DESCENDER AL FONDO DE LA POBREZA

      1

      EL CAMINO DE LA FUERZA

      Para adquirir a Dios, primero se debe perder todo.

      El camino del alma es un descenso.

      DIVO BARSOTTI

      CUANDO SE ES POBRE Y CRUCIFICADO

      «Conocéis las miserias de la vida, pero ignoráis el verdadero dolor. Todavía no habéis recibido el verdadero golpe que traspasa el corazón. Tal vez nunca lo recibáis, porque muy pocos lo han recibido, aunque muchos digan haberlo hecho. El dolor no es nuestro fin último; la felicidad es nuestro fin último. El dolor nos conduce de la mano hasta el umbral de la vida eterna.

      Solo tenemos una cosa que hacer en este mundo: transformarnos en santos, y es preciso sufrir mucho para eso. Lo sabemos cuando se es cristiano, pero no decimos suficientemente que solo hay una manera de sufrir en serio.

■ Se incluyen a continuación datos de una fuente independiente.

-- ==== Sys2Proof/Laws/State.lean ====
section
/-!
SUPPORT. One lemma per field per update of the state, and what a register reads as after each update.
-/

namespace Sys2Proof.Machine

namespace State

/-! ## Registers -/

/-- A register reads the low bits of what was written to it; every other register is left alone. -/
theorem rd_wr (s : State) (k : Key) (v : Nat) (k' : Key) : (s.wr k v).rd k' = if k' = k then v % 2 ^ bitsOf k else s.rd k' :=
  Store.get_set _ _ _ _

@[simp] theorem rd_wr_self (s : State) (k : Key) (v : Nat) : (s.wr k v).rd k = v % 2 ^ bitsOf k := by simp [rd_wr]

theorem rd_wr_ne (s : State) {k k' : Key} (v : Nat) (h : k' ≠ k) : (s.wr k v).rd k' = s.rd k' := by simp [rd_wr, h]

theorem rd_clr (s : State) (k k' : Key) : (s.clr k).rd k' = if k' = k then resetOf k' else s.rd k' := Store.get_erase _ _ _

/-- Several registers returned to their reset values. -/
theorem rd_clrAll (s : State) (ks : List Key) (k' : Key) : (s.clrAll ks).rd k' = if k' ∈ ks then resetOf k' else s.rd k' := by
  induction ks generalizing s with
  | nil => simp [clrAll]
  | cons k ks ih =>
    have h : s.clrAll (k :: ks) = (s.clr k).clrAll ks := rfl
    rw [h, ih, rd_clr]
    by_cases h1 : k' = k <;> by_cases h2 : k' ∈ ks <;> simp_all

theorem rd_resetEntries (s : State) (p : Key → Bool) (k : Key) :
    (s.resetEntries p).rd k = if p k then resetOf k else s.rd k := by
  have h := Store.find_filter (fun x => !p x) s.store k
  unfold rd Store.get resetEntries
  simp only [h]
  by_cases hp : p k = true <;> simp [hp]

/-- A counter saturates. -/
theorem rd_addSat_self (s : State) (k : Key) (n : Nat) :
    (s.addSat k n).rd k = min (s.rd k + n) (2 ^ bitsOf k - 1) % 2 ^ bitsOf k := rd_wr_self _ _ _

/-! ## The canonical form of the register store -/

theorem storeOk_wr {s : State} (k : Key) (v : Nat) (h : s.storeOk = true) : (s.wr k v).storeOk = true := Store.wf_set _ _ h

theorem storeOk_clr {s : State} (k : Key) (h : s.storeOk = true) : (s.clr k).storeOk = true := Store.wf_erase _ h

theorem storeOk_clrAll {s : State} (ks : List Key) (h : s.storeOk = true) : (s.clrAll ks).storeOk = true := by
  induction ks generalizing s with
  | nil => exact h
  | cons k ks ih => exact ih (storeOk_clr k h)

theorem storeOk_resetEntries {s : State} (p : Key → Bool) (h : s.storeOk = true) : (s.resetEntries p).storeOk = true :=
  Store.wf_filter _ h

/-! ## Records of units -/

/-- One place of a table is replaced. -/
theorem get_setVec {α : Type} {n : Nat} (v : Vector α n) (i j : Fin n) (x : α) :
    (v.set i x i.isLt).get j = if j = i then x else v.get j := by
  show (v.set i x i.isLt)[j.val] = if j = i then x else v[j.val]
  rw [Vector.getElem_set]
  by_cases h : j = i
  · simp [h]
  · have hv : i.val ≠ j.val := fun e => h (Fin.ext e.symm)
    simp [h, hv]

@[simp] theorem lane_modLane (s : State) (n : Fin 16) (f : LaneS → LaneS) : (s.modLane n f).lane n = f (s.lane n) := by
  simp [lane, modLane, get_setVec]

theorem lane_modLane_ne (s : State) {n m : Fin 16} (f : LaneS → LaneS) (h : m ≠ n) : (s.modLane n f).lane m = s.lane m := by
  simp [lane, modLane, get_setVec, h]

@[simp] theorem host_modHost (s : State) (n : Fin 32) (f : HostS → HostS) : (s.modHost n f).host n = f (s.host n) := by
  simp [host, modHost, get_setVec]

@[simp] theorem pg_modPg (s : State) (n : Fin 4) (f : PgS → PgS) : (s.modPg n f).pg n = f (s.pg n) := by
  simp [pg, modPg, get_setVec]

@[simp] theorem req_modReq (s : State) (r : Fin 18) (f : Requester → Requester) : (s.modReq r f).req r = f (s.req r) := by
  simp [req, modReq, get_setVec]

theorem req_modReq_ne (s : State) {r q : Fin 18} (f : Requester → Requester) (h : q ≠ r) : (s.modReq r f).req q = s.req q := by
  simp [req, modReq, get_setVec, h]

@[simp] theorem unit_modUnit (s : State) (u : Fin 22) (f : PwrUnit → PwrUnit) : (s.modUnit u f).unit u = f (s.unit u) := by
  simp [unit, modUnit, get_setVec]

@[simp] theorem lane_wr (s : State) (k : Key) (v : Nat) (n : Fin 16) : (s.wr k v).lane n = s.lane n := rfl
@[simp] theorem host_wr (s : State) (k : Key) (v : Nat) (m : Fin 32) : (s.wr k v).host m = s.host m := rfl
@[simp] theorem req_wr (s : State) (k : Key) (v : Nat) (r : Fin 18) : (s.wr k v).req r = s.req r := rfl
@[simp] theorem unit_wr (s : State) (k : Key) (v : Nat) (u : Fin 22) : (s.wr k v).unit u = s.unit u := rfl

Consiste en renunciar previamente a toda consolación. Mientras no se realice ese sacrificio, la esperanza de la santidad no será más que un sueño o un juego.

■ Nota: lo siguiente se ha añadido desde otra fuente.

theorem hostFreq_touches {s : State} (m : Fin 32) (f : Nat) (hk : Touches A s0 s) (a_lanes : A .lanes = true) :
    Touches A s0 (State.hostFreq s m f) := by
  simp (maxDischargeDepth := 60) [State.hostFreq, touches_ite, touches_mk, within_dev, devArea, elim_ite, within_irq,
      within_pc, within_line, within_host, within_pg, raiseIn_touches, setHostBit_touches, wr_touches, hk, a_lanes]

theorem hostFecClear_touches {s : State} (k : Fin 4) (hk : Touches A s0 s) (a_lanes : A .lanes = true) :
    Touches A s0 (State.hostFecClear s k) := by
  refine clrAll_touches _ hk fun x hx => ?_
  simp only [List.mem_flatMap, List.mem_cons, List.not_mem_nil, or_false] at hx
  obtain ⟨i, -, rfl | rfl⟩ := hx <;> exact a_lanes

theorem hostLaneReset_touches {s : State} (n : Fin 16) (hk : Touches A s0 s) (a_lanes : A .lanes = true) :
    Touches A s0 (State.hostLaneReset s n) := by
  simp (maxDischargeDepth := 60) +contextual [State.hostLaneReset, touches_ite, touches_mk, within_dev, devArea, elim_ite,
      within_irq, within_pc, within_line, within_host, within_pg, touches_forAll, clkOkLost_touches, hostTrain_touches, hk,
      a_lanes]

theorem effHostLosThr_touches {s : State} (m : Fin 32) (v : Nat) (hk : Touches A s0 s) (a_lanes : A .lanes = true) :
    Touches A s0 (effHostLosThr m v s) := by
  simp (maxDischargeDepth := 60) [effHostLosThr, touches_ite, touches_mk, within_dev, devArea, elim_ite, within_irq,
      within_pc, within_line, within_host, within_pg, hostSignalSet_touches, wr_touches, hk, a_lanes]

theorem effPgClkMode_touches {s : State} (k : Fin 4) (v : Nat) (hk : Touches A s0 s) (a_lanes : A .lanes = true) :
    Touches A s0 (effPgClkMode k v s) := by
  simp (maxDischargeDepth := 60) +contextual [effPgClkMode, touches_ite, touches_mk, within_dev, devArea, elim_ite,
      within_irq, within_pc, within_line, within_host, within_pg, touches_forAll, cfgChanged_touches, clkOkLost_touches,
      hostTrain_touches, wr_touches, hk, a_lanes]

theorem effHostAdapt_touches {s : State} (m : Fin 32) (k : Key) (v : Nat) (hk : Touches A s0 s) (a_lanes : A .lanes = true)
    (h_k : Key.within A k = true) :
    Touches A s0 (effHostAdapt m k v s) := by
  simp (maxDischargeDepth := 60) +contextual [effHostAdapt, touches_ite, touches_mk, within_dev, within_line, within_host,
      within_pg, within_port, within_loop, within_aux, within_og, within_chain, within_mb, within_pc, within_slot, within_pwr,
      within_irq, devArea, elim_ite, hostTapsFollow_touches, wr_touches, hk, a_lanes, h_k]

theorem effHostTaps_touches {s : State} (m : Fin 32) (k : Key) (v : Nat) (hk : Touches A s0 s) (a_lanes : A .lanes = true)
    (h_k : Key.within A k = true) :
    Touches A s0 (effHostTaps m k v s) := by
  simp (maxDischargeDepth := 60) [effHostTaps, touches_ite, touches_mk, within_dev, within_line, within_host, within_pg,
      within_port, within_loop, within_aux, within_og, within_chain, within_mb, within_pc, within_slot, within_pwr,
      within_irq, devArea, elim_ite, hostTapsSet_touches, wr_touches, hk, a_lanes, h_k]

theorem effHckoSrc_touches {s : State} (k : Fin 4) (v : Nat) (hk : Touches A s0 s) (a_lanes : A .lanes = true) :
    Touches A s0 (effHckoSrc k v s) := by
  simp (maxDischargeDepth := 60) [effHckoSrc, touches_ite, touches_mk, within_dev, devArea, elim_ite, within_irq, within_pc,
      within_line, within_host, within_pg, modPg_touches, wr_touches, hk, a_lanes]

theorem effPgFecMode_touches {s : State} (k : Fin 4) (v : Nat) (hk : Touches A s0 s) (a_lanes : A .lanes = true) :
    Touches A s0 (effPgFecMode k v s) := by
  simp (maxDischargeDepth := 60) +contextual [effPgFecMode, touches_ite, touches_mk, within_dev, devArea, elim_ite,
      within_irq, within_pc, within_line, within_host, within_pg, touches_forAll, cfgChanged_touches, wr_touches, hk, a_lanes]

theorem fecModeNow_touches {s : State} (k : Fin 4) (v : Nat) (hk : Touches A s0 s) (a_lanes : A .lanes = true) :
    Touches A s0 (fecModeNow k v s) := by
  simp (maxDischargeDepth := 60) [fecModeNow, touches_ite, touches_mk, within_dev, devArea, elim_ite, within_irq, within_pc,
      within_line, within_host, within_pg, dropWaiting_touches, effPgFecMode_touches, hk, a_lanes]

theorem effPgFecClear_touches {s : State} (k : Fin 4) (v : Nat) (hk : Touches A s0 s) (a_lanes : A .lanes = true) :
    Touches A s0 (effPgFecClear k v s) := by
  simp (maxDischargeDepth := 60) [effPgFecClear, touches_ite, touches_mk, within_dev, devArea, elim_ite, within_irq,
      within_pc, within_line, within_host, within_pg, hostFecClear_touches, hk, a_lanes]

end State

end Sys2Proof.Machine
end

      No se entra en el paraíso mañana ni pasado mañana; se entra hoy, cuando se es pobre y crucificado».

      LÉON BLOIS

      Es necesario cambiar nuestra manera de afrontar la santidad. Imaginamos demasiadas veces el camino de la santidad como una subida, un progreso continuo o una ascensión hasta las cumbres de la espiritualidad, como un fruto de nuestros esfuerzos o de nuestra voluntad. Esta imagen de santidad privilegia sobre todo a los fuertes, a los virtuosos, a los voluntariosos, y consiste en creer que la generosidad humana y la buena voluntad serían capaces por sí mismas de hacernos alcanzar la santidad.

      La santidad propuesta por Cristo no es una santidad de orden natural, sino una santidad acogida en nuestra pobreza. Cristo vino para los pecadores y los débiles, y no para los fuertes y para los sanos. Algunos tienen cualidades para acceder a la santidad; tendrán siempre que temer aquello a lo que se llama el coraje de los fuertes y de los orgullosos.

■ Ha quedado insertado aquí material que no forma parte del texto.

-- ==== Sys2Proof/Laws/TouchLane.lean ====
section
/-!
SUPPORT. What the operations of the line lanes' upper layers touch: Picot, slip-stitch, cast-on, line time, self-test of a lane.
-/

set_option linter.unusedSimpArgs false
set_option linter.unusedVariables false

namespace Sys2Proof.Machine

variable {A : Area → Bool} {s0 s : State}

namespace State

/-! ## Picot -/

theorem modPicot_touches {s : State} (n : Fin 16) (f : PicotS → PicotS) (hk : Touches A s0 s) (a_lanes : A .lanes = true) :
    Touches A s0 (State.modPicot s n f) := by
  simp (maxDischargeDepth := 60) [State.modPicot, touches_ite, touches_mk, within_dev, devArea, elim_ite, within_irq,
      within_pc, within_line, within_host, within_pg, modLane_touches, hk, a_lanes]

theorem picotOffer_touches {s : State} (n : Fin 16) (p : Packet) (hk : Touches A s0 s) (a_lanes : A .lanes = true) :
    Touches A s0 (State.picotOffer s n p) := by
  simp (maxDischargeDepth := 60) [State.picotOffer, touches_ite, touches_mk, within_dev, devArea, elim_ite, within_irq,
      within_pc, within_line, within_host, within_pg, incSat_touches, modPicot_touches, hk, a_lanes]

theorem picotFlush_touches {s : State} (n : Fin 16) (hk : Touches A s0 s) (a_lanes : A .lanes = true) :
    Touches A s0 (State.picotFlush s n) := by
  simp (maxDischargeDepth := 60) [State.picotFlush, touches_ite, touches_mk, within_dev, devArea, elim_ite, within_irq,
      within_pc, within_line, within_host, within_pg, incSat_touches, modLane_touches, modPicot_touches, hk, a_lanes]

theorem picotStart_touches {s : State} (n : Fin 16) (hk : Touches A s0 s) (a_lanes : A .lanes = true) :
    Touches A s0 (State.picotStart s n) := by
  unfold State.picotStart
  split <;> simp (maxDischargeDepth := 60) [touches_ite, touches_mk, within_dev, devArea, elim_ite, within_irq, within_pc,
      within_line, within_host, within_pg, incSat_touches, modPicot_touches, hk, a_lanes]

theorem picotBurstEnd_touches {s : State} (n : Fin 16) (hk : Touches A s0 s) (a_lanes : A .lanes = true) :
    Touches A s0 (State.picotBurstEnd s n) := by
  simp (maxDischargeDepth := 60) [State.picotBurstEnd, touches_ite, touches_mk, within_dev, devArea, elim_ite, within_irq,
      within_pc, within_line, within_host, within_pg, modPicot_touches, hk, a_lanes]

theorem picotSearch_touches {s : State} (n : Fin 16) (hk : Touches A s0 s) (a_lanes : A .lanes = true) :
    Touches A s0 (State.picotSearch s n) := by
  simp (maxDischargeDepth := 60) [State.picotSearch, touches_ite, touches_mk, within_dev, devArea, elim_ite, within_irq,
      within_pc, within_line, within_host, within_pg, modPicot_touches, hk, a_lanes]

theorem picotFollow_touches {s : State} (n : Fin 16) (hk : Touches A s0 s) (a_lanes : A .lanes = true) :
    Touches A s0 (State.picotFollow s n) := by
  simp (maxDischargeDepth := 60) [State.picotFollow, touches_ite, touches_mk, within_dev, devArea, elim_ite, within_irq,
      within_pc, within_line, within_host, within_pg, modPicot_touches, picotSearch_touches, hk, a_lanes]

theorem picotResume_touches {s : State} (n : Fin 16) (hk : Touches A s0 s) (a_lanes : A .lanes = true) :
    Touches A s0 (State.picotResume s n) := by
  unfold State.picotResume
  split <;> simp (maxDischargeDepth := 60) [touches_ite, touches_mk, within_dev, devArea, elim_ite, within_irq, within_pc,
      within_line, within_host, within_pg, incSat_touches, modPicot_touches, picotSearch_touches, hk, a_lanes]

theorem picotStore_touches {s : State} (n : Fin 16) (sym : List Int) (hk : Touches A s0 s) (a_lanes : A .lanes = true) :
    Touches A s0 (State.picotStore s n sym) := by
  simp (maxDischargeDepth := 60) [State.picotStore, touches_ite, touches_mk, within_dev, devArea, elim_ite, within_irq,
      within_pc, within_line, within_host, within_pg, modPicot_touches, hk, a_lanes]

theorem picotDropPend_touches {s : State} (n : Fin 16) (hk : Touches A s0 s) (a_lanes : A .lanes = true) :
    Touches A s0 (State.picotDropPend s n) := by
  simp (maxDischargeDepth := 60) [State.picotDropPend, touches_ite, touches_mk, within_dev, devArea, elim_ite, within_irq,
      within_pc, within_line, within_host, within_pg, incSat_touches, modPicot_touches, hk, a_lanes]

theorem picotCandidate_touches {s : State} (n : Fin 16) (p : Int) (e : Nat) (hk : Touches A s0 s) (a_lanes : A .lanes = true) :
    Touches A s0 (State.picotCandidate s n p e) := by
  simp only [State.picotCandidate]
  (repeat' split) <;> simp (maxDischargeDepth := 60) [touches_ite, touches_mk, within_dev, devArea, elim_ite, within_irq,
      within_pc, within_line, within_host, within_pg, incSat_touches, modPicot_touches, picotDropPend_touches, hk, a_lanes]

theorem picotLast_touches {s : State} (n : Fin 16) (hdr : List Byte) (payload : List Byte) (code : Nat) (hk : Touches A s0 s)
    (a_lanes : A .lanes = true) :
    Touches A s0 (State.picotLast s n hdr payload code) := by
  exact incWrap_touches _ (wr_touches _ _ hk a_lanes) a_lanes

      Con todo, este esquema de perfección humana basado en la voluntad y en la ascesis sigue un trayecto exactamente contrario al de la santidad que Jesús nos propone en el Evangelio.

      «Baja deprisa» (Lc 19,5), le dice él a Zaqueo, para mostrarnos el verdadero camino, que no podemos recorrer si nos negamos a bajar. Está claro que Jesús no propone una escalera de perfección cuyos escalones subiríamos uno a uno hasta poseer finalmente a Dios allí en lo alto, sino un camino de descenso hasta las profundidades de la humildad.

      «Aquel que se eleve será humillado, pero el que se humille será ensalzado» (Lc 14,11).

      LA BUENA Y LA MALA ESCALERA

      En la parábola del fariseo y el publicano (Lc 18,9-14) se habla de la buena y la mala escalera, de la verdadera y la falsa santidad, de descender hasta su pobreza y miseria o de elevarse por la vanagloria y por la complacencia en sus propias virtudes y en la admiración por parte de los otros.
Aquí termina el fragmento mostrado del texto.